Fix $\epsilon>0$, define $F(z)=e^{\epsilon z^2}f(z)$ on $S$, then $|F(z)|\to 0$ as $z\to \infty$. By the maximum principle, $\sup_S|F(z)|$ must occur on the edge of $S$.

$|F(z)|\leq e^{\epsilon z^2}$ for $z\in S$

Let $\epsilon \to 0$, we get $|f(z)|\leq 1$ for $z\in S$.

For the general case, define $F(z)=f(z)M(0)^{z-1}M(1)^{-z}$, then $|F(z)|\leq 1$ on $\partial S$. And $F$ has growth rate no more than some $e^{C|z|^{2-\delta}}$, so apply the above result, we know that $\sup_S |F(z)|\leq 1$, which means $\sup_S |f(z)|\leq M(0)^{1-z}M(1)^{z}$.
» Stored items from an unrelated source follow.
/-- Settles O51: the link state selects the operation, and its guard is the chunk's bounds. -/
theorem arrivingChunkIsTakenByLinkState : Obligations.ArrivingChunkIsTakenByLinkState := by
  intro s later c hv hlive ha hne
  have hlen : 1 ≤ c.length := List.length_pos_of_ne_nil hne
  refine ⟨fun hframed hidle hroom => ?_, fun hpass hroom => ?_⟩
  · have hselect : selectArrival c (s.setAgenda later) = .rxChunk c := by
      rw [selectArrival, State.setAgenda_linkState, hframed]
    refine step_of_enabled hv hlive ha (by rw [serve, hselect]) ?_
    exact exec_enabled_iff.2 ⟨hlive, hframed, hidle, hlen, hroom⟩
  · have hselect : selectArrival c (s.setAgenda later) = .rawForward c := by
      rw [selectArrival, State.setAgenda_linkState, hpass]
    refine step_of_enabled hv hlive ha (by rw [serve, hselect]) ?_
    exact exec_enabled_iff.2 ⟨hlive, hpass, hlen, hroom⟩

/-- Every acceptance operation asks for its port to be free (R93). -/
theorem portFree_of_selectDatagram_guard {k : SubStream} {d : List Byte}
    (hg : Guard s (selectDatagram k d s)) : s.PortFree k := by
  obtain h | ⟨rfl, h⟩ | h | h := selectDatagram_cases s k d <;>
  · rw [h] at hg
    exact hg.1

/-- Settles O59: on a free port the selected operation is enabled, on any other its offer lapses. -/
theorem arrivingDatagramIsTakenByTheTable : Obligations.ArrivingDatagramIsTakenByTheTable := by
  intro s later k d hv hlive ha
  refine ⟨fun hpending hlock => ?_, fun hbusy => ?_⟩
  · have hfree : (s.setAgenda later).PortFree k :=
      ⟨hlive, (State.setAgenda_pending s later k).trans hpending, hlock⟩
    exact step_of_enabled (i := selectDatagram k d (s.setAgenda later)) hv hlive ha rfl
      (exec_enabled_iff.2 (selectDatagram_guard hfree d))
  · have hguard : ¬ Guard (s.setAgenda later) (selectDatagram k d (s.setAgenda later)) := by
      intro hg
      obtain ⟨-, hpending, hlock⟩ := portFree_of_selectDatagram_guard hg
      exact hbusy ⟨(State.setAgenda_pending s later k).symm.trans hpending, hlock⟩
    obtain ⟨-, hrefused, -⟩ := exec_decidedBy_guard (selectDatagram k d (s.setAgenda later)) _
    obtain ⟨m, hm⟩ := hrefused hguard hlive
    rw [step_of_event hv hlive ha]
    exact attempt_of_notEnabled hm

end Fetch

end Sys2Proof.Machine

/-! PROOFS. The header codec of spec/40_header_codec.md: the header bytes as numbers, the checksum (R63),
ENCODE and DECODE as inverses (R64 to R66), what DECODE detects (R67), and the operations' answers. -/

namespace Sys2Proof

/-! ### The header bytes and the header's fields as numbers (R50 to R52, R64, R65) -/

theorem headerByte1_toNat (t : SubStream) (n : Len) :
    (headerByte1 t n).toNat = (if t = .secondary then 128 else 0) + n.toNat / 256 := by
  have hn : n.toNat < 2 ^ 15 := n.isLt
  have hhigh : ((n >>> 8).setWidth 8 : Byte).toNat = n.toNat / 256 := by
    rw [BitVec.toNat_setWidth, BitVec.toNat_ushiftRight, Nat.shiftRight_eq_div_pow]
    omega
  unfold headerByte1
  rw [BitVec.toNat_or, hhigh]
  cases t with
  | primary => simp [tagBit]
  | secondary => exact (Nat.two_pow_add_eq_or_of_lt (i := 7) (by omega) 1).symm

theorem headerByte2_toNat (n : Len) : (headerByte2 n).toNat = n.toNat % 256 := BitVec.toNat_setWidth _ _

/-- A length up to `0x7FFF` is the value of its field (R51). -/
theorem len_ofNat_toNat {n : Nat} (hn : n ≤ 0x7FFF) : (BitVec.ofNat 15 n).toNat = n :=
  (BitVec.toNat_ofNat n 15).trans (Nat.mod_eq_of_lt (by omega))

/-- The tag of byte 1 is its part above 127, because byte 1 is the header byte of its own fields. -/
theorem tagOf_eq_div (b1 : Byte) :
    tagOf b1 = if b1.toNat / 128 = 1 then SubStream.secondary else SubStream.primary := by
  have h1 := headerByte1_toNat (tagOf b1) (lenOf b1 0)
  rw [headerByte1_fields] at h1
  have hn : (lenOf b1 0).toNat < 2 ^ 15 := (lenOf b1 0).isLt
  cases htag : tagOf b1 with
  | primary =>
    rw [htag, if_neg SubStream.noConfusion] at h1
    rw [if_neg (by omega)]
  | secondary =>
    rw [htag, if_pos rfl] at h1
    rw [if_pos (by omega)]

/-- The length is the bytes' 15 bits, big-endian (R39). -/
theorem lenOf_toNat (b1 b2 : Byte) : (lenOf b1 b2).toNat = b1.toNat % 128 * 256 + b2.toNat := by
  have h1 := headerByte1_toNat (tagOf b1) (lenOf b1 b2)
  have h2 := headerByte2_toNat (lenOf b1 b2)
  rw [headerByte1_fields] at h1
  rw [headerByte2_fields] at h2
  have hn : (lenOf b1 b2).toNat < 2 ^ 15 := (lenOf b1 b2).isLt
  split at h1
  · omega
  · omega

/-! ### The checksum (R63) -/

section Checksum

variable (b0 b1 b2 e : Byte)

theorem checksum_xor_mid : checksum b0 (b1 ^^^ e) b2 = checksum b0 b1 b2 ^^^ e := by
  simp only [checksum, BitVec.xor_assoc, BitVec.xor_comm e b2]

theorem checksum_xor_last : checksum b0 b1 (b2 ^^^ e) = checksum b0 b1 b2 ^^^ e :=
  (BitVec.xor_assoc _ _ _).symm

theorem checksum_swap : checksum b0 b2 b1 = checksum b0 b1 b2 := by
  simp only [checksum, BitVec.xor_assoc, BitVec.xor_comm b2 b1]

theorem checksum_mid_inj {x : Byte} : checksum b0 x b2 = checksum b0 b1 b2 ↔ x = b1 :=
  (BitVec.xor_left_inj _).trans (BitVec.xor_right_inj _)

theorem checksum_last_inj {x : Byte} : checksum b0 b1 x = checksum b0 b1 b2 ↔ x = b2 :=
  BitVec.xor_right_inj _

end Checksum

/-! ### DECODE on valid headers, and what it detects (R65, R67) -/

/-- DECODE gives back the fields that the header bytes were made of. -/
theorem decodeHeader_headerBytes (t : SubStream) (n : Len) :
    decodeHeader magic (headerByte1 t n) (headerByte2 n)
      (checksum magic (headerByte1 t n) (headerByte2 n)) = some ⟨t, n⟩ :=
  (decodeHeader_eq_some_iff _ _ _ _ _).2 ⟨rfl, rfl, by rw [tagOf_headerByte1, lenOf_headerBytes]⟩

/-- A window that decodes to a header is that header's bytes. -/
theorem headerBytes_of_decodeHeader {b0 b1 b2 b3 : Byte} {h : Header}
    (hdecode : decodeHeader b0 b1 b2 b3 = some h) : headerBytes h.tag h.len = [b0, b1, b2, b3] := by
  obtain ⟨rfl, rfl, rfl⟩ := (decodeHeader_eq_some_iff _ _ _ _ _).1 hdecode
  simp only [headerBytes, headerByte1_fields, headerByte2_fields]

theorem decodeHeader_of_checksum (b1 b2 : Byte) {b3 : Byte} (h3 : b3 = checksum magic b1 b2) :
    decodeHeader magic b1 b2 b3 = some ⟨tagOf b1, lenOf b1 b2⟩ :=
  (decodeHeader_eq_some_iff _ _ _ _ _).2 ⟨rfl, h3, rfl⟩

theorem decodeHeader_of_bad_checksum {b0 b1 b2 b3 : Byte} (h3 : b3 ≠ checksum b0 b1 b2) :
    decodeHeader b0 b1 b2 b3 = none := (decodeHeader_eq_none_iff _ _ _ _).2 (.inr h3)

/-- Swapped length bytes give the same length only where they are equal: byte 2 is its low part. -/
theorem lenOf_swap_inj {b1 b2 : Byte} (h : lenOf b2 b1 = lenOf b1 b2) : b1 = b2 :=
  calc b1 = headerByte2 (lenOf b2 b1) := (headerByte2_fields b2 b1).symm
    _ = headerByte2 (lenOf b1 b2) := congrArg headerByte2 h
    _ = b2 := headerByte2_fields b1 b2

theorem getLsbD_seven_of_tagOf_eq {b b' : Byte} (h : tagOf b = tagOf b') :
    b.getLsbD 7 = b'.getLsbD 7 := by
  rw [← tagBit_tagOf_getLsbD b, h, tagBit_tagOf_getLsbD]

/-- The checksum is injective in each byte, so a change of one byte alone is detected. -/
theorem decodeHeader_eq_none_of_one_byte {b1 b2 b3 : Byte} (h3 : b3 = checksum magic b1 b2) (x : Byte) :
    (x ≠ magic → decodeHeader x b1 b2 b3 = none) ∧ (x ≠ b1 → decodeHeader magic x b2 b3 = none) ∧
      (x ≠ b2 → decodeHeader magic b1 x b3 = none) ∧ (x ≠ b3 → decodeHeader magic b1 b2 x = none) := by
  subst h3
  refine ⟨fun hx => ?_, fun hx => ?_, fun hx => ?_, decodeHeader_of_bad_checksum⟩
  · exact (decodeHeader_eq_none_iff _ _ _ _).2 (.inl hx)
  · exact decodeHeader_of_bad_checksum fun hsum => hx ((checksum_mid_inj _ _ _).1 hsum.symm)
  · exact decodeHeader_of_bad_checksum fun hsum => hx ((checksum_last_inj _ _ _).1 hsum.symm)

/-- One value changed into two of bytes 1, 2 and 3 cancels in the checksum. -/
theorem decodeHeader_isSome_of_xor_pair {b1 b2 b3 : Byte} (h3 : b3 = checksum magic b1 b2) (e : Byte) :
    (decodeHeader magic (b1 ^^^ e) b2 (b3 ^^^ e)).isSome ∧
      (decodeHeader magic b1 (b2 ^^^ e) (b3 ^^^ e)).isSome ∧
      (decodeHeader magic (b1 ^^^ e) (b2 ^^^ e) b3).isSome := by
  subst h3
  have hboth : checksum magic b1 b2 = checksum magic (b1 ^^^ e) (b2 ^^^ e) := by
    rw [checksum_xor_mid, checksum_xor_last, BitVec.xor_assoc, BitVec.xor_self, BitVec.xor_zero]
  exact ⟨Option.isSome_of_eq_some (decodeHeader_of_checksum _ _ (checksum_xor_mid magic b1 b2 e).symm),
    Option.isSome_of_eq_some (decodeHeader_of_checksum _ _ (checksum_xor_last magic b1 b2 e).symm),
    Option.isSome_of_eq_some (decodeHeader_of_checksum _ _ hboth)⟩

/-- Settles O6: a valid header has its checksum, which sees one byte's change and neither a pair's nor
the swap of bytes 1 and 2. -/
theorem singleByteErrorsAreDetected : Obligations.SingleByteErrorsAreDetected := by
  intro b0 b1 b2 b3 h hdecode
  obtain ⟨rfl, h3, rfl⟩ := (decodeHeader_eq_some_iff _ _ _ _ _).1 hdecode
  refine ⟨decodeHeader_eq_none_of_one_byte h3, decodeHeader_isSome_of_xor_pair h3, ?_⟩
  have hswap := decodeHeader_of_checksum b2 b1 (h3.trans (checksum_swap magic b1 b2).symm)
  refine ⟨_, hswap, fun hne hlen => ?_, fun hne htag => ?_⟩
  · exact hne (lenOf_swap_inj hlen)
  · exact hne (getLsbD_seven_of_tagOf_eq htag).symm

end Sys2Proof

namespace Sys2Proof.Machine

/-! ### The round trip up to `MAX_PAYLOAD` (R66) -/

/-- ENCODE of a payload length that fits answers the header bytes, and the length fits its field. -/
theorem encodeHeader_of_valid {p : Params} (hp : p.Valid) (t : SubStream) {n : Nat}
    (hn : n ≤ p.maxPayload) :
    n ≤ 0x7FFF ∧ encodeHeader p t n = some (headerBytes t (BitVec.ofNat 15 n)) := by
  obtain ⟨bytes, hbytes⟩ := Option.ne_none_iff_exists'.1 (encodeHeader_ne_none_of_valid hp t hn)
  obtain ⟨hfield, -, rfl⟩ := (encodeHeader_eq_some_iff _ _ _ _).1 hbytes
  exact ⟨hfield, hbytes⟩

/-- Settles O5: a length that fits is that of its header bytes, and a window is its header's bytes. -/
theorem headerCodecRoundTrip : Obligations.HeaderCodecRoundTrip := by
  intro p hp
  refine ⟨fun t n hn => ?_, fun b0 b1 b2 b3 t len hdecode hlen => ?_⟩
  · obtain ⟨hfield, hencode⟩ := encodeHeader_of_valid hp t hn
    refine ⟨_, _, _, _, hencode, BitVec.ofNat 15 n, decodeHeader_headerBytes t _, ?_⟩
    exact len_ofNat_toNat hfield
  · obtain ⟨-, hencode⟩ := encodeHeader_of_valid hp t hlen
    rw [hencode, BitVec.ofNat_toNat, BitVec.setWidth_eq, headerBytes_of_decodeHeader hdecode]

/-! ### The codec's operations: the answer is recorded, and nothing else changes (R63 to R65) -/

section Codec

variable (s : State)

theorem exec_checksum (b0 b1 b2 : Byte) :
    exec (.checksum b0 b1 b2) s = .next (s.setRet (.checksum (checksum b0 b1 b2))) := rfl

theorem exec_encode_of_some {t : SubStream} {n : Nat} {bytes : List Byte}
    (h : encodeHeader s.cfg t n = some bytes) :
    exec (.encode t n) s = .next (s.setRet (.encoded bytes)) := by
  change execEncode t n s = _
  rw [execEncode, h]

theorem exec_encode_of_none {t : SubStream} {n : Nat} (h : encodeHeader s.cfg t n = none) :
    exec (.encode t n) s = .next (s.setRet .invalidLength) := by
  change execEncode t n s = _
  rw [execEncode, h]

theorem exec_decode_of_some {b0 b1 b2 b3 : Byte} {h : Header}
    (hdecode : decodeHeader b0 b1 b2 b3 = some h) :
    exec (.decode b0 b1 b2 b3) s = .next (s.setRet (.decoded h)) := by
  change execDecode b0 b1 b2 b3 s = _
  rw [execDecode, hdecode]

theorem exec_decode_of_none {b0 b1 b2 b3 : Byte} (hdecode : decodeHeader b0 b1 b2 b3 = none) :
    exec (.decode b0 b1 b2 b3) s = .next (s.setRet .notAFrame) := by
  change execDecode b0 b1 b2 b3 s = _
  rw [execDecode, hdecode]

end Codec

/-- Settles O7: CHECKSUM has no guard and records the checksum of R63. -/
theorem checksumReturnsXor : Obligations.ChecksumReturnsXor := exec_checksum

/-- Settles O8: bytes 1 and 2 are fixed by their numbers. -/
theorem encodeReturnsHeaderOrInvalidLength : Obligations.EncodeReturnsHeaderOrInvalidLength := by
  intro s t n
  refine ⟨fun hbad => exec_encode_of_none s ((encodeHeader_eq_none_iff _ _ _).2 hbad),
    fun hfield hfits b1 b2 h1 h2 => ?_⟩
  have hn : (BitVec.ofNat 15 n).toNat = n := len_ofNat_toNat hfield
  obtain rfl : b1 = headerByte1 t (BitVec.ofNat 15 n) :=
    BitVec.eq_of_toNat_eq (by rw [h1, headerByte1_toNat, hn])
  obtain rfl : b2 = headerByte2 (BitVec.ofNat 15 n) :=
    BitVec.eq_of_toNat_eq (by rw [h2, headerByte2_toNat, hn])
  exact exec_encode_of_some s ((encodeHeader_eq_some_iff _ _ _ _).2 ⟨hfield, hfits, rfl⟩)

/-- Settles O9: the tag and the length are fixed by the numbers of bytes 1 and 2. -/
theorem decodeReturnsHeaderOrNotAFrame : Obligations.DecodeReturnsHeaderOrNotAFrame := by
  intro s b0 b1 b2 b3
  refine ⟨fun hbad => exec_decode_of_none s ((decodeHeader_eq_none_iff _ _ _ _).2 hbad),
    fun h0 h3 t len ht hlen => ?_⟩
  obtain rfl : t = tagOf b1 := ht.trans (tagOf_eq_div b1).symm
  obtain rfl : len = lenOf b1 b2 := BitVec.eq_of_toNat_eq (by rw [hlen, lenOf_toNat])
  exact exec_decode_of_some s ((decodeHeader_eq_some_iff _ _ _ _ _).2 ⟨h0, h3, rfl⟩)

end Sys2Proof.Machine

/-! PROOFS. The frame parser of spec/41_frame_parser.md: what each operation of the scan loop does (R70 to
R77), the selection table and the bound of the loop (R78), the timer (R79, R80), the latch (R74, R87), and
the room a waiting parser has (R83). -/

namespace Sys2Proof.Machine

section Scan

variable {s t : State}

/-! ### What an operation of the scan loop does -/

/-- The operations of the scan loop (R78). -/
def scanOperations : List Instr :=
  [.parseIdle, .parseSlide, .parseLatch, .parseTooLarge, .parseWait, .parseDispatch]
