-- ==== Sys2Proof/Decode.lean ====
section
/-! DEFINITION. The command a word of the table spells. Every row of spec/opcode_table.json has an empty list of
fields and no fixed bits, so no word spells a command: the LM-730 takes events, not words. -/

namespace Sys2Proof

/-- The command that a word of `nbits` bits spells by the table's bits: none, since no row of the table gives
bits. -/
def decodeTableWord (_nbits _w : Nat) : Option Instr := none

end Sys2Proof
end

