/-- A STATUS request taken (R158). -/
def serveStatus (p : Port) (clear : Nat) (s : State) : State :=
  let s1 := respondParts p 0x0E .ok
    [s.statusPort p, s.statusRiser, s.statusCounters, s.statusPeers 1 31, s.statusPeers 32 31] s
  if clear = 1 then clearFlags p s1 else s1

/-! ## STORE requests (R112 to R115) -/

/-- A maintenance operation accepted, or refused BUSY (R112). An accepted one places nothing in the response slot
(R149). -/
def acceptOperation (kind : Nat) (op : MaintOp) (p : Port) (s : State) : State :=
  if s.store.maintBusy then respond p kind .busy [] s
  else s.modStore fun x => { x with waiting := some (op, false) }

/-- A STORE WRITE taken (R113). -/
def serveStoreWrite (p : Port) (body : List Byte) (s : State) : State :=
  if writeOutOfRange (wordAt body 0) (body.drop 4).length then respond p 0x10 .range [] s
  else acceptOperation 0x10 (.write (wordAt body 0) (body.drop 4)) p s

/-- A STORE ERASE taken (R114). -/
def serveStoreErase (p : Port) (block : Nat) (s : State) : State :=
  if 1023 < block then respond p 0x11 .range [] s else acceptOperation 0x11 (.erase block) p s

/-- A STORE CHECK taken (R115). -/
def serveStoreCheck (p : Port) (s : State) : State := acceptOperation 0x12 .check p s

/-- The result of a maintenance operation, placed in port A's store result slot unless it is discarded (R112, R149). -/
def storeResult (discard : Bool) (kind : Nat) (result : Result) (fields : List Byte) (s : State) : State :=
  if discard then s else s.modPort .a (CrewPort.placeStore (responseBodies kind result [fields]))

/-- The fields of a CHECKED response (R115, R147). -/
def checkedFields (x : StoreScan) : List Byte :=
  (match x.header with
    | none => [0] ++ padTo 16 [] ++ [0, 0, 0]
    | some h => [1] ++ padTo 16 h.name ++ [byte h.firstFloor, byte h.floorCount, byte h.replicas.length]) ++
    x.counts.list.map byte

/-! ## Dispatch (R151) -/

/-- The request kinds of the kind table (8.2). -/
inductive RequestKind where
  | attach
  | detach
  | picture
  | floor
  | watch
  | sheet
  | cancel
  | ack
  | attend
  | peek
  | finish
  | mask
  | stream
  | status
  | storeWrite
  | storeErase
  | storeCheck
  deriving DecidableEq, Repr, Inhabited

/-- The kind a code names (8.2). -/
def RequestKind.ofCode : Nat → Option RequestKind
  | 0x01 => some .attach
  | 0x02 => some .detach
  | 0x03 => some .picture
  | 0x04 => some .floor
  | 0x05 => some .watch
  | 0x06 => some .sheet
  | 0x07 => some .cancel
  | 0x08 => some .ack
  | 0x09 => some .attend
  | 0x0A => some .peek
  | 0x0B => some .finish
  | 0x0C => some .mask
  | 0x0D => some .stream
  | 0x0E => some .status
  | 0x10 => some .storeWrite
  | 0x11 => some .storeErase
  | 0x12 => some .storeCheck
  | _ => none

/-- The three STORE requests (R112). -/
def RequestKind.isStore : RequestKind → Bool
  | .storeWrite => true
  | .storeErase => true
  | .storeCheck => true
  | .attach | .detach | .picture | .floor | .watch | .sheet | .cancel | .ack | .attend | .peek | .finish | .mask
  | .stream | .status => false

/-- The kinds marked NO_LABEL in the kind table (8.2). -/
def RequestKind.needsLabel : RequestKind → Bool
  | .detach => true
  | .watch => true
  | .cancel => true
  | .finish => true
  | .mask => true
  | .attach | .picture | .floor | .sheet | .ack | .attend | .peek | .stream | .status | .storeWrite | .storeErase
  | .storeCheck => false
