-- ==== Sys2Proof/Machine/StoreCommands.lean ====
section
/-! DEFINITION. The commands of the plan store (chapter 6): the ends of tile reads and of maintenance operations, and
the STORE requests. -/

namespace Sys2Proof.Machine

open Sys2Proof

/-! ## Tile reads (R110, R111) -/

/-- The reader's counters at the end of a read the flash delivered (R110). -/
def PlanStore.countRead (ok : Bool) (p : PlanStore) : PlanStore :=
  if ok then { p with tilesOk := countUp p.tilesOk } else { p with tilesBad := countUp p.tilesBad }

/-- A tile read that the flash has not completed within its 1 ms ends BAD, counted as a read timeout (R110). -/
def tileTooLate (r : TileRead) (withdrawn : Bool) (s : State) : State :=
  tileReadEnds r withdrawn none (s.modStore fun p => { p with timeouts := countUp p.timeouts })

/-- The flash has delivered the 258 bytes of a tile (R110). -/
def tileDelivered (r : TileRead) (withdrawn : Bool) (s : State) : State :=
  let data := tileData (s.store.memory.readRange r.offset 258)
  tileReadEnds r withdrawn data (s.modStore (PlanStore.countRead data.isSome))

/-- The bytes of a tile would lie beyond the last store offset (6.1). -/
def TileRead.beyond (r : TileRead) : Bool := decide (storeSize < r.offset + 258)

/-- TILE_READ_END (R110): past its 1 ms a read ends as a timeout, whatever the flash then delivers (log 11). -/
def execTileReadEnd (s : State) : Host.Outcome State Fault Refusal :=
  match s.store.access with
  | .tile r begun withdrawn =>
    if inTime readLimit begun s.clock then
      if r.beyond && !s.held then .fault (.beyondStore r.offset) else event (tileDelivered r withdrawn) s
    else event (tileTooLate r withdrawn) s
  | _ => .next s

/-- The flash has not delivered a tile within 1 ms (R110). -/
def tileReadTimeout (s : State) : State :=
  match s.store.access with
  | .tile r begun withdrawn => if readLimit ≤ s.clock - begun then tileTooLate r withdrawn s else s
  | _ => s

/-- TILE_READ_TIMEOUT (R110). -/
def execTileReadTimeout (s : State) : Host.Outcome State Fault Refusal := event tileReadTimeout s

/-! ## Maintenance operations (R112 to R115) -/

/-- The flash free after an operation, holding `m`. -/
def PlanStore.operationOver (m : Memory) (p : PlanStore) : PlanStore := { p with memory := m, access := .free }

/-- A write whose programming and read-back are complete in time (R113). -/
def writeCompleted (offset : Nat) (data : List Byte) (discard : Bool) (s : State) : State :=
  let m := s.store.memory.program offset data
  let s1 := s.modStore (PlanStore.operationOver m)
  match m.firstDiffering offset data with
  | none => storeResult discard 0x10 .written [] s1
  | some a => storeResult discard 0x10 .verifyFail (be32 a) s1

/-- A write not completed within its 5 ms: the bytes hold whatever the flash has programmed (R113; log 4). -/
def writeFaulted (offset : Nat) (data : List Byte) (discard : Bool) (s : State) : State :=
  storeResult discard 0x10 .storeFault []
    { s.modStore (PlanStore.operationOver (s.store.memory.timeoutWrite s.draws offset data)) with draws := s.draws + 1 }

/-- The flash completes a write and its read-back: STORE_FAULT past the 5 ms (R113; log 11). -/
def storeWriteDone (s : State) : State :=
  match s.store.access with
  | .write offset data begun discard =>
    if inTime writeLimit begun s.clock then writeCompleted offset data discard s else writeFaulted offset data discard s
  | _ => s

/-- STORE_WRITE_DONE (R113). -/
def execStoreWriteDone (s : State) : Host.Outcome State Fault Refusal := event storeWriteDone s

/-- A write's 5 ms have passed (R113). -/
def storeWriteTimeout (s : State) : State :=
  match s.store.access with
  | .write offset data begun discard =>
    if writeLimit ≤ s.clock - begun then writeFaulted offset data discard s else s
  | _ => s

/-- STORE_WRITE_TIMEOUT (R113). -/
def execStoreWriteTimeout (s : State) : Host.Outcome State Fault Refusal := event storeWriteTimeout s

/-- An erase not reported complete within its 2000 ms (R114): what the block then holds is not stated (log 4). -/
def eraseFaulted (block : Nat) (discard : Bool) (s : State) : State :=
  storeResult discard 0x11 .storeFault []
    { s.modStore (PlanStore.operationOver (s.store.memory.timeoutErase s.draws block)) with draws := s.draws + 1 }

/-- The flash reports an erase complete: STORE_FAULT past the 2000 ms (R114; log 11). -/
def storeEraseDone (s : State) : State :=
  match s.store.access with
  | .erase block begun discard =>
    if inTime eraseLimit begun s.clock then
      storeResult discard 0x11 .erased [] (s.modStore (PlanStore.operationOver (s.store.memory.eraseBlock block)))
    else eraseFaulted block discard s
  | _ => s

/-- STORE_ERASE_DONE (R114). -/
def execStoreEraseDone (s : State) : Host.Outcome State Fault Refusal := event storeEraseDone s

/-- An erase's 2000 ms have passed (R114). -/
def storeEraseTimeout (s : State) : State :=
  match s.store.access with
  | .erase block begun discard => if eraseLimit ≤ s.clock - begun then eraseFaulted block discard s else s
  | _ => s

/-- STORE_ERASE_TIMEOUT (R114). -/
def execStoreEraseTimeout (s : State) : Host.Outcome State Fault Refusal := event storeEraseTimeout s

/-- One of the 97 reads of a STORE CHECK has ended: the next begins, or the operation ends with its response (R115). -/
def checkReadEnds (slot : Option Nat) (x : StoreScan) (discard : Bool) (bytes : Option (List Byte)) (s : State) : State :=
  let x1 := x.takeRead slot bytes
  match nextRead slot with
  | some n => s.modStore fun p => { p with access := .check (some n) x1 s.clock discard }
  | none => storeResult discard 0x12 .checked (checkedFields x1) (s.modStore fun p => { p with access := .free })

/-- The flash completes a read of a STORE CHECK (R115). -/
def storeCheckReadDone (s : State) : State :=
  match s.store.access with
  | .check slot x begun discard => checkReadEnds slot x discard (s.scanRead slot begun) s
  | _ => s

/-- STORE_CHECK_READ_DONE (R115). -/
def execStoreCheckReadDone (s : State) : Host.Outcome State Fault Refusal := event storeCheckReadDone s

/-- A read of a STORE CHECK has not been completed within its 1 ms (R103, R115). -/
def storeCheckReadTimeout (s : State) : State :=
  match s.store.access with
  | .check slot x begun discard => if readLimit ≤ s.clock - begun then checkReadEnds slot x discard none s else s
  | _ => s

/-- STORE_CHECK_READ_TIMEOUT (R115). -/
def execStoreCheckReadTimeout (s : State) : Host.Outcome State Fault Refusal := event storeCheckReadTimeout s

/-! ## STORE requests (R112 to R115) -/

/-- STORE_WRITE (R113): the request complete at the port. -/
def execStoreWrite (p : Port) (offset : BitVec 32) (data : List Byte) (s : State) : Host.Outcome State Fault Refusal :=
  event (crewRequest p 0x10 (be32 offset.toNat ++ data)) s

/-- STORE_ERASE (R114). -/
def execStoreErase (p : Port) (block : Half) (s : State) : Host.Outcome State Fault Refusal :=
  event (crewRequest p 0x11 (be16 block.toNat)) s

/-- STORE_CHECK (R115). -/
def execStoreCheck (p : Port) (s : State) : Host.Outcome State Fault Refusal := event (crewRequest p 0x12 []) s

end Sys2Proof.Machine
end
Let $z=t\in [0,1]$, we get the conclusion.

$\text{Q.E.D}\hfill \square$

$\mathbf{Remark:}$ $f$ can not grow too fast, otherwise this theorem fails.

Consider $\displaystyle f(z)=e^{e^{\pi(z-\frac 12)i}}$ on $S$. Easy to verify that $|f(z)|\leq 1$ on $\partial S$. But on $\Re(z)=\frac 12$, $f$ grows extremely fast.